**Work to be completed:**
Only one span of the listing below is wanted: the lines from the one with "-- ==== Sys2Proof/Machine/CoreOps.lean" through the one with "else if dest < 32", reproduced exactly, both ends kept.

**Records shown:**
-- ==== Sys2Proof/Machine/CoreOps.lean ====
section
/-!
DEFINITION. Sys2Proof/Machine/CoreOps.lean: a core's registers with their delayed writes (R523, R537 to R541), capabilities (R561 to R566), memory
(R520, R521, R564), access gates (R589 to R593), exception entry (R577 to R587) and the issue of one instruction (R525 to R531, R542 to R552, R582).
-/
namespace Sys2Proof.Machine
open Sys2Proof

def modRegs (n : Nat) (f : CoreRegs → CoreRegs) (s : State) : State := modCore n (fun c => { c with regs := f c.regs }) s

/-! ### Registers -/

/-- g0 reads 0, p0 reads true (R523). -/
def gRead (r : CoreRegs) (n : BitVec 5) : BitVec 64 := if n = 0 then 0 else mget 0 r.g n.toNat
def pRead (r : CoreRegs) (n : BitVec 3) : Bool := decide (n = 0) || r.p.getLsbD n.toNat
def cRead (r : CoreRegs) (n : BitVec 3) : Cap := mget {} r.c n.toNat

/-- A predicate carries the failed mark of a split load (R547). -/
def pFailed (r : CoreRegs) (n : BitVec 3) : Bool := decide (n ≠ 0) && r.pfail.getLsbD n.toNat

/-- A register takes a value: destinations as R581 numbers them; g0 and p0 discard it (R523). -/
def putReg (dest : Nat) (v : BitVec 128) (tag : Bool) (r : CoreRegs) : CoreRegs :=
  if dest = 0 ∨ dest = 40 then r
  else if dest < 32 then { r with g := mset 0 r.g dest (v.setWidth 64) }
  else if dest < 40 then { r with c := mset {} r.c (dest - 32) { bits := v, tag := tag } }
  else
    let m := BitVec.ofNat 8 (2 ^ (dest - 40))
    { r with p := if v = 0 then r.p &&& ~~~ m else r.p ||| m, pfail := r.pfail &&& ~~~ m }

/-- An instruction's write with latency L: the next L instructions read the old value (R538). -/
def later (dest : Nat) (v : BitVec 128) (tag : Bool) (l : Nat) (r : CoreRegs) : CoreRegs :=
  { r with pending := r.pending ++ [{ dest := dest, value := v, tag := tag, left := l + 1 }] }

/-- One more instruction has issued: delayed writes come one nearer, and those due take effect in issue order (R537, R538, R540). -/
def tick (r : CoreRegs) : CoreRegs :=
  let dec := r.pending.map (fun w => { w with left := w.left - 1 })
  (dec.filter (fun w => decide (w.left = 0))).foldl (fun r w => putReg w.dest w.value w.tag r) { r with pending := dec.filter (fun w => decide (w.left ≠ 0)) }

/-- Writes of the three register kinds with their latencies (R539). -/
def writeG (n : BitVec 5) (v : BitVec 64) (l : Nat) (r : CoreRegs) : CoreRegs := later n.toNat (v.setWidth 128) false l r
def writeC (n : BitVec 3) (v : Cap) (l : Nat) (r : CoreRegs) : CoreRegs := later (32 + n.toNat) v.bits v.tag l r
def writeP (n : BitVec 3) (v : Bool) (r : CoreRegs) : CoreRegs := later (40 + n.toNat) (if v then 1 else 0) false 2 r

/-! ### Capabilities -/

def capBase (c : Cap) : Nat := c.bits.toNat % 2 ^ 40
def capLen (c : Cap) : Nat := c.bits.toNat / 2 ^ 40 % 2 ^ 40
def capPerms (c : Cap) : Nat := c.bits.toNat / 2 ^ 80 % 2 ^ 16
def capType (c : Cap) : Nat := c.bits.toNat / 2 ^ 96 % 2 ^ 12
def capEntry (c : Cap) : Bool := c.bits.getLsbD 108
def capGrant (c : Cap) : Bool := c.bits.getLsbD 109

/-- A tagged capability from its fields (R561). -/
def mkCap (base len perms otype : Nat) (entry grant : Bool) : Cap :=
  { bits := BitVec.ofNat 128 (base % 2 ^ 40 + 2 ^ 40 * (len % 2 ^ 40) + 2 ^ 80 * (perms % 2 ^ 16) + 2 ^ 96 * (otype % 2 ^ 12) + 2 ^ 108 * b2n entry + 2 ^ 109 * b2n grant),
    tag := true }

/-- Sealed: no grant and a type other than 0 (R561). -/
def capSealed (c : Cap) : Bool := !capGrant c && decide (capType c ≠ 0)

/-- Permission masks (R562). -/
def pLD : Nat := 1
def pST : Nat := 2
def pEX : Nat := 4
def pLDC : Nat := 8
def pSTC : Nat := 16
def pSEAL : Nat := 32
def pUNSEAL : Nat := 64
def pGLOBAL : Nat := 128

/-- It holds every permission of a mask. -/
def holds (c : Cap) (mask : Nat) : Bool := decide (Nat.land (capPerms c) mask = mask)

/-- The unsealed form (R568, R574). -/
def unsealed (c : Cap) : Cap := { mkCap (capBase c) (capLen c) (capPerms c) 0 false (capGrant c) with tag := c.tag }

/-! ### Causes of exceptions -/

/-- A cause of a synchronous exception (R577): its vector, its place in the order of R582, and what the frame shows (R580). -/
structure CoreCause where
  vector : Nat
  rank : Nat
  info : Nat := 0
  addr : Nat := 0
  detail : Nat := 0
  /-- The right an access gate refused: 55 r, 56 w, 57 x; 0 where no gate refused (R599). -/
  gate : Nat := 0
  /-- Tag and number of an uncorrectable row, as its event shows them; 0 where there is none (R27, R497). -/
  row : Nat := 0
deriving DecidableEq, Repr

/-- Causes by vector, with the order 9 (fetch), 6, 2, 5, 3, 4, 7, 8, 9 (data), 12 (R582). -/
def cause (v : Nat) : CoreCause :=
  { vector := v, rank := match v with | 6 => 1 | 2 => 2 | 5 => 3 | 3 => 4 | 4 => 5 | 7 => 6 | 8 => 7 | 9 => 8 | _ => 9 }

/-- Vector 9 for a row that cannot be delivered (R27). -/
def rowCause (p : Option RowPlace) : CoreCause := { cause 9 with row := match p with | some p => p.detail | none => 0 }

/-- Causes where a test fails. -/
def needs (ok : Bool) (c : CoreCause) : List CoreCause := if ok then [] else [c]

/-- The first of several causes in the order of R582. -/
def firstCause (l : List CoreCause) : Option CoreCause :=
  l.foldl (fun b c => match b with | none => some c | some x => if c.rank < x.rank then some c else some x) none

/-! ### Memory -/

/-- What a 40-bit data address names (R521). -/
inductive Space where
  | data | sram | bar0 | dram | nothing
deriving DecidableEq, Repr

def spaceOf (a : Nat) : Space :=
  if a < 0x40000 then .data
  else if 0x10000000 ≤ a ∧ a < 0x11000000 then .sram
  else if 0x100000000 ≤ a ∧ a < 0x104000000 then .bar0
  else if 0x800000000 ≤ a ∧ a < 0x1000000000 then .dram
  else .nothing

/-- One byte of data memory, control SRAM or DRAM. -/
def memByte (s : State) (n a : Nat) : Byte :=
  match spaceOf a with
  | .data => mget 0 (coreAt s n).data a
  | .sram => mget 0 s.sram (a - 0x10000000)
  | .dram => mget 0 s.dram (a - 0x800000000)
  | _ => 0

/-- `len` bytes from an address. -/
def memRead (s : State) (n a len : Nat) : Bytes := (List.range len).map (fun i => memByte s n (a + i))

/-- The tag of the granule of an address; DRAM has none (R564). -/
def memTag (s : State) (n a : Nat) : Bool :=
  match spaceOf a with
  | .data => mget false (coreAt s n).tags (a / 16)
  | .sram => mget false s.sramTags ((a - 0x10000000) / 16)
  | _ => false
...
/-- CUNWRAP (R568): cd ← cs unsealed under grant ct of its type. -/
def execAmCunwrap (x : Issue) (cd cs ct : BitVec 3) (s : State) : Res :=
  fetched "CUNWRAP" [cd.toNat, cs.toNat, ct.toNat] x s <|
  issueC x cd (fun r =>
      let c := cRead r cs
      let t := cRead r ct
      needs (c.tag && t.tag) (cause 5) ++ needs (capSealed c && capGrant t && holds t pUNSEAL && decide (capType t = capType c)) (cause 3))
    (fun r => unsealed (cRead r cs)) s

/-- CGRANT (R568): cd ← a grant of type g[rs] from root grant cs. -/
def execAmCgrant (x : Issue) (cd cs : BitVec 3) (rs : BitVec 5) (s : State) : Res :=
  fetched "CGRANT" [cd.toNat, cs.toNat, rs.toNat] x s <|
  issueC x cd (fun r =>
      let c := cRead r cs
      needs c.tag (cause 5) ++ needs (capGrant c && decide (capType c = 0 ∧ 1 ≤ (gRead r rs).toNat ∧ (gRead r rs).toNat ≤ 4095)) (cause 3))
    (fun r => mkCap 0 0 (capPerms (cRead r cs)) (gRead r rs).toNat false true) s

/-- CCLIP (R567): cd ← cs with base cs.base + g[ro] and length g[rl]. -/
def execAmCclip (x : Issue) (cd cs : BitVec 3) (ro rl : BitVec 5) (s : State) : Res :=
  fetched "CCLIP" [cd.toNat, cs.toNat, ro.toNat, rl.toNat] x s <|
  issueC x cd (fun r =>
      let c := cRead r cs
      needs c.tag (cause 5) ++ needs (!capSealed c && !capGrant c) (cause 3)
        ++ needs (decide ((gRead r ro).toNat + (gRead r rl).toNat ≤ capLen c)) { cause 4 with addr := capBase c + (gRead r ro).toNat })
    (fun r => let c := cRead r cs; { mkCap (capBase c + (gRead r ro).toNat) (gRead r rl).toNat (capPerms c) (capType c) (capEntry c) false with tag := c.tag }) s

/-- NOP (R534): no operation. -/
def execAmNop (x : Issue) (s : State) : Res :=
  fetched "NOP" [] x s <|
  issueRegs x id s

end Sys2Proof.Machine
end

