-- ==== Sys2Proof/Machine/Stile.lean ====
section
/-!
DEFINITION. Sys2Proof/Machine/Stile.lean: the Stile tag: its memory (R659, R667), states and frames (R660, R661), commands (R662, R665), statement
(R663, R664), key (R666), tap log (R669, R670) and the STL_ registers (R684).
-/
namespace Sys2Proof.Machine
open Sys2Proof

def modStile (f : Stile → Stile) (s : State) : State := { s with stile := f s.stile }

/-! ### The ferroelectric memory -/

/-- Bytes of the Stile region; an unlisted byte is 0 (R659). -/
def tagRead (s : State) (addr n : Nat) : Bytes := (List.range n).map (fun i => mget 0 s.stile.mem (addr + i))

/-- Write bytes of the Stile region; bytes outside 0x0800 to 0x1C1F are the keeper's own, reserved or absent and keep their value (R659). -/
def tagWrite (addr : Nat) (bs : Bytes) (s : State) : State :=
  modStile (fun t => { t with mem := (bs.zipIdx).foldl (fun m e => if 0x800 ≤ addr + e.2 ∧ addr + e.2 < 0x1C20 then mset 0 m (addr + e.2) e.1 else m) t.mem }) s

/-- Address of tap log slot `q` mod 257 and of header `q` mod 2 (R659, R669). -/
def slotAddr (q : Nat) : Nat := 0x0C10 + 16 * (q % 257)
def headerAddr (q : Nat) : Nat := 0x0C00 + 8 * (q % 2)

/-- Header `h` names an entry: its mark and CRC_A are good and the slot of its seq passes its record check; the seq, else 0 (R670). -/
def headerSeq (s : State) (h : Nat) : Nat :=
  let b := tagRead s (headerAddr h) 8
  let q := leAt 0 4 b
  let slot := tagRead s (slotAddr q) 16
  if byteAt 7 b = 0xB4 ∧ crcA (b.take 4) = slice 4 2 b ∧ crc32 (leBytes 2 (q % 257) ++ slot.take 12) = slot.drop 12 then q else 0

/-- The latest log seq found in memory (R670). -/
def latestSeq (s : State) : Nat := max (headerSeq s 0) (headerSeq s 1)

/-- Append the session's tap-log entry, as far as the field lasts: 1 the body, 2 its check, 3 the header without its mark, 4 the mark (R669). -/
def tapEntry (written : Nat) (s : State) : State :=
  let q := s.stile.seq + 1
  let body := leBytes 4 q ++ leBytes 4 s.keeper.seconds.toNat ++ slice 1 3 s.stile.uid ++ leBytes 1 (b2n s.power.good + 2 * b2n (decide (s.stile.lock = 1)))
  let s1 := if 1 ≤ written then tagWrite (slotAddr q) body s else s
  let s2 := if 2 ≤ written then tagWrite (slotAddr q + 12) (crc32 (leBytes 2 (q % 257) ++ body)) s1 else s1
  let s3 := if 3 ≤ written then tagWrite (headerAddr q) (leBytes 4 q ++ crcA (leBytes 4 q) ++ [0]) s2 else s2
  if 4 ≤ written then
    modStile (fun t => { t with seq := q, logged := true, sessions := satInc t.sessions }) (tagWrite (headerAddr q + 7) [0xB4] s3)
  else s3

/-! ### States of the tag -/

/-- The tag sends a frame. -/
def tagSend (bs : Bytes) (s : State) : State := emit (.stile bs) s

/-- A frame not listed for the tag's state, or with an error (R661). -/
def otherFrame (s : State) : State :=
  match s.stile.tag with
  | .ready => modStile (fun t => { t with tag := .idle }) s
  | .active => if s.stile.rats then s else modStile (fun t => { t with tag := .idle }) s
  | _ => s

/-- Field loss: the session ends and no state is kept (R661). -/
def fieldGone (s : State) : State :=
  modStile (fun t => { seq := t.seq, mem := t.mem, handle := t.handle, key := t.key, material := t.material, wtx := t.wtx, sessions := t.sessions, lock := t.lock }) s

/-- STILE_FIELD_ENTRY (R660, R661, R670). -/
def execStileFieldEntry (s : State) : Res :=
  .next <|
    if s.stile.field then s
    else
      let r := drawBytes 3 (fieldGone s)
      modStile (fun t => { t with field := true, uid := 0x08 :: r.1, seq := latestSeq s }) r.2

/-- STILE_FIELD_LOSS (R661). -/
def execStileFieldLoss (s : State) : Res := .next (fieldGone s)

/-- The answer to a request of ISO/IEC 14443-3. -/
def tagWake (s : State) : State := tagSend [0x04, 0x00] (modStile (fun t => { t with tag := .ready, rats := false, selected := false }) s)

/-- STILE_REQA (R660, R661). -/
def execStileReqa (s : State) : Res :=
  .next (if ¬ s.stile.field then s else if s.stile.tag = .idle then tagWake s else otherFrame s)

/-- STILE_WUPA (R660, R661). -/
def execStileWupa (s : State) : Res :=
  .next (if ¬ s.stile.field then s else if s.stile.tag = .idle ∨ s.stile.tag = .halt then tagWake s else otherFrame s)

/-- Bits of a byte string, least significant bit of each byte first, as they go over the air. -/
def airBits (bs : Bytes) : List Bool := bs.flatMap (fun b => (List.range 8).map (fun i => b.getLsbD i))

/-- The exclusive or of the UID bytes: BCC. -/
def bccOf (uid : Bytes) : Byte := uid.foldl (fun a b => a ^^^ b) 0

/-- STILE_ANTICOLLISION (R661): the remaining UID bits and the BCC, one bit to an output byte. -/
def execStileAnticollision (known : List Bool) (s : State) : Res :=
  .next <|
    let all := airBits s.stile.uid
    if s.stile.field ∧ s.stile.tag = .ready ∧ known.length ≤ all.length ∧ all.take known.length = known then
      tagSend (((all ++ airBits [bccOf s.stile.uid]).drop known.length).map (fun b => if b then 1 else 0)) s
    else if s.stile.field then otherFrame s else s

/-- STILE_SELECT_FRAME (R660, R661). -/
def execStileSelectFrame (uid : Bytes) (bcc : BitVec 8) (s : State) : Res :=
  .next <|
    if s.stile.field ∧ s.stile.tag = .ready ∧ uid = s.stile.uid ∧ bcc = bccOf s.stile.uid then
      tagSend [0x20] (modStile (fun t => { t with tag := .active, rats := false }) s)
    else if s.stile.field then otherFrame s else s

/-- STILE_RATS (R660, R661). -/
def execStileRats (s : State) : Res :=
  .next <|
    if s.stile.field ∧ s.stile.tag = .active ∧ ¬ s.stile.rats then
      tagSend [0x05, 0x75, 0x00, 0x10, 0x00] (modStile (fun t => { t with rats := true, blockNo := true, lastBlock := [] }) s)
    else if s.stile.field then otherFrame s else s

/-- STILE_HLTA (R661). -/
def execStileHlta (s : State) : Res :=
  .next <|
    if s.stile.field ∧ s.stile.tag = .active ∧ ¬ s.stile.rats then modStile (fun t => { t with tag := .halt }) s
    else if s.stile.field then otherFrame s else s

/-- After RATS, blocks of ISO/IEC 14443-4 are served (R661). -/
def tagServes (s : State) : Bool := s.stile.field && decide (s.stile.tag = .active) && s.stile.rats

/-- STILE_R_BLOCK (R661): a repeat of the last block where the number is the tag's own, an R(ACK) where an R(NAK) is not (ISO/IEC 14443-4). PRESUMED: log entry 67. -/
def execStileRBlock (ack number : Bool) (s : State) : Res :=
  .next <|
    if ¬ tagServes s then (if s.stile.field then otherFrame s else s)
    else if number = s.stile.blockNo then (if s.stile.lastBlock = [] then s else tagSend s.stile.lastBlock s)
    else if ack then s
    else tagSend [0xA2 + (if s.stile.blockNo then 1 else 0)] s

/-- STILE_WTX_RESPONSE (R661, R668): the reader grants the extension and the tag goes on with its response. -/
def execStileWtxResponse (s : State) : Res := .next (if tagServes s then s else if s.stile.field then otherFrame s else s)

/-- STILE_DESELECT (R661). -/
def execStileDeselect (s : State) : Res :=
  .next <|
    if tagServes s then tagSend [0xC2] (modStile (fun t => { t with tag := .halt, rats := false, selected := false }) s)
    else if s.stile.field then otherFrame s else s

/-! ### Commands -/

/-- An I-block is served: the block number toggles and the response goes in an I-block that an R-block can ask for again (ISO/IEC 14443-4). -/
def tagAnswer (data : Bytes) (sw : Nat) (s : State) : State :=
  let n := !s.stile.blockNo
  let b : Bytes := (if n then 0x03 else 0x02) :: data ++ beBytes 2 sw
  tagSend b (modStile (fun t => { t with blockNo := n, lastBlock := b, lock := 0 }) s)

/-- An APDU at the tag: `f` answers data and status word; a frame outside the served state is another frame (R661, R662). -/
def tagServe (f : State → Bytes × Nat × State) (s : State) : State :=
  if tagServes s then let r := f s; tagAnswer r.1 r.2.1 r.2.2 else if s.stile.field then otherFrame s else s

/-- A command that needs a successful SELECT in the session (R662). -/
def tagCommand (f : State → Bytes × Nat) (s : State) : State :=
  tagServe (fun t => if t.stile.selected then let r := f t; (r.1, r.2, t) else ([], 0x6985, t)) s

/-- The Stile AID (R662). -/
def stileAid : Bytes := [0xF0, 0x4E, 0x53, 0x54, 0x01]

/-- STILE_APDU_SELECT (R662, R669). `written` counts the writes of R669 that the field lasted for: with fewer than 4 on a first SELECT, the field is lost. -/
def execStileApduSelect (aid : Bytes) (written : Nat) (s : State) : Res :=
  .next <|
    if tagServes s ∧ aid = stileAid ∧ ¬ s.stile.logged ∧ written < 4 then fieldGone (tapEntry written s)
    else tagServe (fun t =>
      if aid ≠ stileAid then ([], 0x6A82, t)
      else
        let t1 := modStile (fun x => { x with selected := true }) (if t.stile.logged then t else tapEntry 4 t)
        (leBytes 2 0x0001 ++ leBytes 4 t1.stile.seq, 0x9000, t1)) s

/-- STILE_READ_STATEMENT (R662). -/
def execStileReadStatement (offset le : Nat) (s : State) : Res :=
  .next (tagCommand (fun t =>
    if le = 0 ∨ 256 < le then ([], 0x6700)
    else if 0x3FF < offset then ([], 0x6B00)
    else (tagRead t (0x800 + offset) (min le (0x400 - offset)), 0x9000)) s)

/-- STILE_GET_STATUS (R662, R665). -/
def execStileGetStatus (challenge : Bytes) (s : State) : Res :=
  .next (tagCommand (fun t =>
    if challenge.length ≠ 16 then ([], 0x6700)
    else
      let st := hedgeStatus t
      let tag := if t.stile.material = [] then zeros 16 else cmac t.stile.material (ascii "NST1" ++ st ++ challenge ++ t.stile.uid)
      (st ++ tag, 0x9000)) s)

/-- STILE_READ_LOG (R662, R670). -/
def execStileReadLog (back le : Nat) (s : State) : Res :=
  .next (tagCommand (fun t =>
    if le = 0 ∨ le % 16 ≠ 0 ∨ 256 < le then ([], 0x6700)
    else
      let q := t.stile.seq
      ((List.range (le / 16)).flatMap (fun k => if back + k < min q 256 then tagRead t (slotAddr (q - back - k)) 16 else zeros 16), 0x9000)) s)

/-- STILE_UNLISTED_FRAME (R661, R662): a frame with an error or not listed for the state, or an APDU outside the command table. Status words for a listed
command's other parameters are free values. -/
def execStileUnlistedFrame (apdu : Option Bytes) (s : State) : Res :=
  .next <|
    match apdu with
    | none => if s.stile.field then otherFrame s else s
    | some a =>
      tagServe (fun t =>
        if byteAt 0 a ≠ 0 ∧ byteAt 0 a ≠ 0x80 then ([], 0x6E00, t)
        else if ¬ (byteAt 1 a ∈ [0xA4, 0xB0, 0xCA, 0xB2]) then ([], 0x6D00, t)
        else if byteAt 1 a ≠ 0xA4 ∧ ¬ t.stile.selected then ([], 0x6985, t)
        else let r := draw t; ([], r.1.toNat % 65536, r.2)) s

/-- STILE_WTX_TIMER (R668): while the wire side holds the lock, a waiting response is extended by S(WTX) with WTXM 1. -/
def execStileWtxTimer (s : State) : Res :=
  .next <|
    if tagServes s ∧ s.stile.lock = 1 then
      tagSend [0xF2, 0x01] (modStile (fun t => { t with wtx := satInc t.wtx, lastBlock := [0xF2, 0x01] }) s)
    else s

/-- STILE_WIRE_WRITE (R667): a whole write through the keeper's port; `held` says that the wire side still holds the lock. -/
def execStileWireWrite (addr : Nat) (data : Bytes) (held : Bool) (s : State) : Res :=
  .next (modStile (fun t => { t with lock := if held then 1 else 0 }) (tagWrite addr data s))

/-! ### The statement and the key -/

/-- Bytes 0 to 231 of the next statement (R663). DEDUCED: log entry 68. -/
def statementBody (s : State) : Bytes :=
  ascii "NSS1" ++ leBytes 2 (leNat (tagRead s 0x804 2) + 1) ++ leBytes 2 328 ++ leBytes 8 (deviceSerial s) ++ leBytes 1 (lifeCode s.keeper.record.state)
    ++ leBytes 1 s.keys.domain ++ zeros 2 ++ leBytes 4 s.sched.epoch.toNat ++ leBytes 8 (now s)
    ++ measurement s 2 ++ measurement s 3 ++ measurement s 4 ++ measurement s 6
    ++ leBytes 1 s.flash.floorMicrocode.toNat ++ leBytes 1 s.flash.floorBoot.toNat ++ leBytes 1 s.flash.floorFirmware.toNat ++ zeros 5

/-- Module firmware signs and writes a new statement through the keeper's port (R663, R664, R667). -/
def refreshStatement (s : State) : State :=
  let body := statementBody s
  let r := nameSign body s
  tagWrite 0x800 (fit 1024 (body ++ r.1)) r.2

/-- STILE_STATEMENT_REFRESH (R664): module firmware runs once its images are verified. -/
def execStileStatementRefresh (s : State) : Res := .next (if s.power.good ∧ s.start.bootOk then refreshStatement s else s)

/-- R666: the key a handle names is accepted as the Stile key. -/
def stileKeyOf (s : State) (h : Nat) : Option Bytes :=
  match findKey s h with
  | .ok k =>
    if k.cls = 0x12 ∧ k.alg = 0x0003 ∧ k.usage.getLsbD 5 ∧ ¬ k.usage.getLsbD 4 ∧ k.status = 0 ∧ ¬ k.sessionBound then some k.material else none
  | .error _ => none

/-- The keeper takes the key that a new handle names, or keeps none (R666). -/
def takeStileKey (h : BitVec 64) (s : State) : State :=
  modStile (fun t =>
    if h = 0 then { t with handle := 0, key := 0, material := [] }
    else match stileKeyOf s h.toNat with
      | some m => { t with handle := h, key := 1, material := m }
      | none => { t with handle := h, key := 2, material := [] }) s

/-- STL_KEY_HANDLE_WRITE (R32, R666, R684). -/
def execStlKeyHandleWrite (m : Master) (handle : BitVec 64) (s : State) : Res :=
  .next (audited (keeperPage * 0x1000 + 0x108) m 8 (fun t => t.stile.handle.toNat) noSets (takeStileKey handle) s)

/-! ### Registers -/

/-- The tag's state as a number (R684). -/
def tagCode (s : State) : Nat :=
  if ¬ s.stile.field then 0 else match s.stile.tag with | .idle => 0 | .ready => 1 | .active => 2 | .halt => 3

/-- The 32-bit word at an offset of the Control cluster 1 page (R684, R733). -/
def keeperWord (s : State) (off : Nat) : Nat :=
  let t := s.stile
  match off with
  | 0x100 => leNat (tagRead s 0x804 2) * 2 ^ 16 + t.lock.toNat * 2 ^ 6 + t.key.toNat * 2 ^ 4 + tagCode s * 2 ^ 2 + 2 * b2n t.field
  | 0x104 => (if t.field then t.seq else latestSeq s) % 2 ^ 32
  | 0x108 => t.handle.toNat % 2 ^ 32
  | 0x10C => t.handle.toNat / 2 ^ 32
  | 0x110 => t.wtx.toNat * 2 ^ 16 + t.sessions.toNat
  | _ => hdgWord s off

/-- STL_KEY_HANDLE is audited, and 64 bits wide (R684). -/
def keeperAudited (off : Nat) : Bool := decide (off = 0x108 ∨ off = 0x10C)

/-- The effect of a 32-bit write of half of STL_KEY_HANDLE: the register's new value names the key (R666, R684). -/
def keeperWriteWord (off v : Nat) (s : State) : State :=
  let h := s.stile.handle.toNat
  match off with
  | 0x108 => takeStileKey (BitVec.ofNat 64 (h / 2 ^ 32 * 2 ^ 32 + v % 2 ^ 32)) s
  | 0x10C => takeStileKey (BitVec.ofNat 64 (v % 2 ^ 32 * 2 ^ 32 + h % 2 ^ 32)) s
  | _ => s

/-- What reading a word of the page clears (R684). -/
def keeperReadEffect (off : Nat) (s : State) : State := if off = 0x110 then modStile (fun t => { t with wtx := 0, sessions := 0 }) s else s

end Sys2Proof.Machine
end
* * *
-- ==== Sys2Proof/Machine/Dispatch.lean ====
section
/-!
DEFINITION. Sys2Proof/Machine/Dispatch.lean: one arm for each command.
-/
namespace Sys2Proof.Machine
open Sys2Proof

**Response to this task:**
-- ==== Sys2Proof/Machine/CoreOps.lean ====
section
/-!
DEFINITION. Sys2Proof/Machine/CoreOps.lean: a core's registers with their delayed writes (R523, R537 to R541), capabilities (R561 to R566), memory
(R520, R521, R564), access gates (R589 to R593), exception entry (R577 to R587) and the issue of one instruction (R525 to R531, R542 to R552, R582).
-/
namespace Sys2Proof.Machine
open Sys2Proof

def modRegs (n : Nat) (f : CoreRegs → CoreRegs) (s : State) : State := modCore n (fun c => { c with regs := f c.regs }) s

/-! ### Registers -/

/-- g0 reads 0, p0 reads true (R523). -/
def gRead (r : CoreRegs) (n : BitVec 5) : BitVec 64 := if n = 0 then 0 else mget 0 r.g n.toNat
def pRead (r : CoreRegs) (n : BitVec 3) : Bool := decide (n = 0) || r.p.getLsbD n.toNat
def cRead (r : CoreRegs) (n : BitVec 3) : Cap := mget {} r.c n.toNat

/-- A predicate carries the failed mark of a split load (R547). -/
def pFailed (r : CoreRegs) (n : BitVec 3) : Bool := decide (n ≠ 0) && r.pfail.getLsbD n.toNat

/-- A register takes a value: destinations as R581 numbers them; g0 and p0 discard it (R523). -/
def putReg (dest : Nat) (v : BitVec 128) (tag : Bool) (r : CoreRegs) : CoreRegs :=
  if dest = 0 ∨ dest = 40 then r
  else if dest < 32 then { r with g := mset 0 r.g dest (v.setWidth 64) }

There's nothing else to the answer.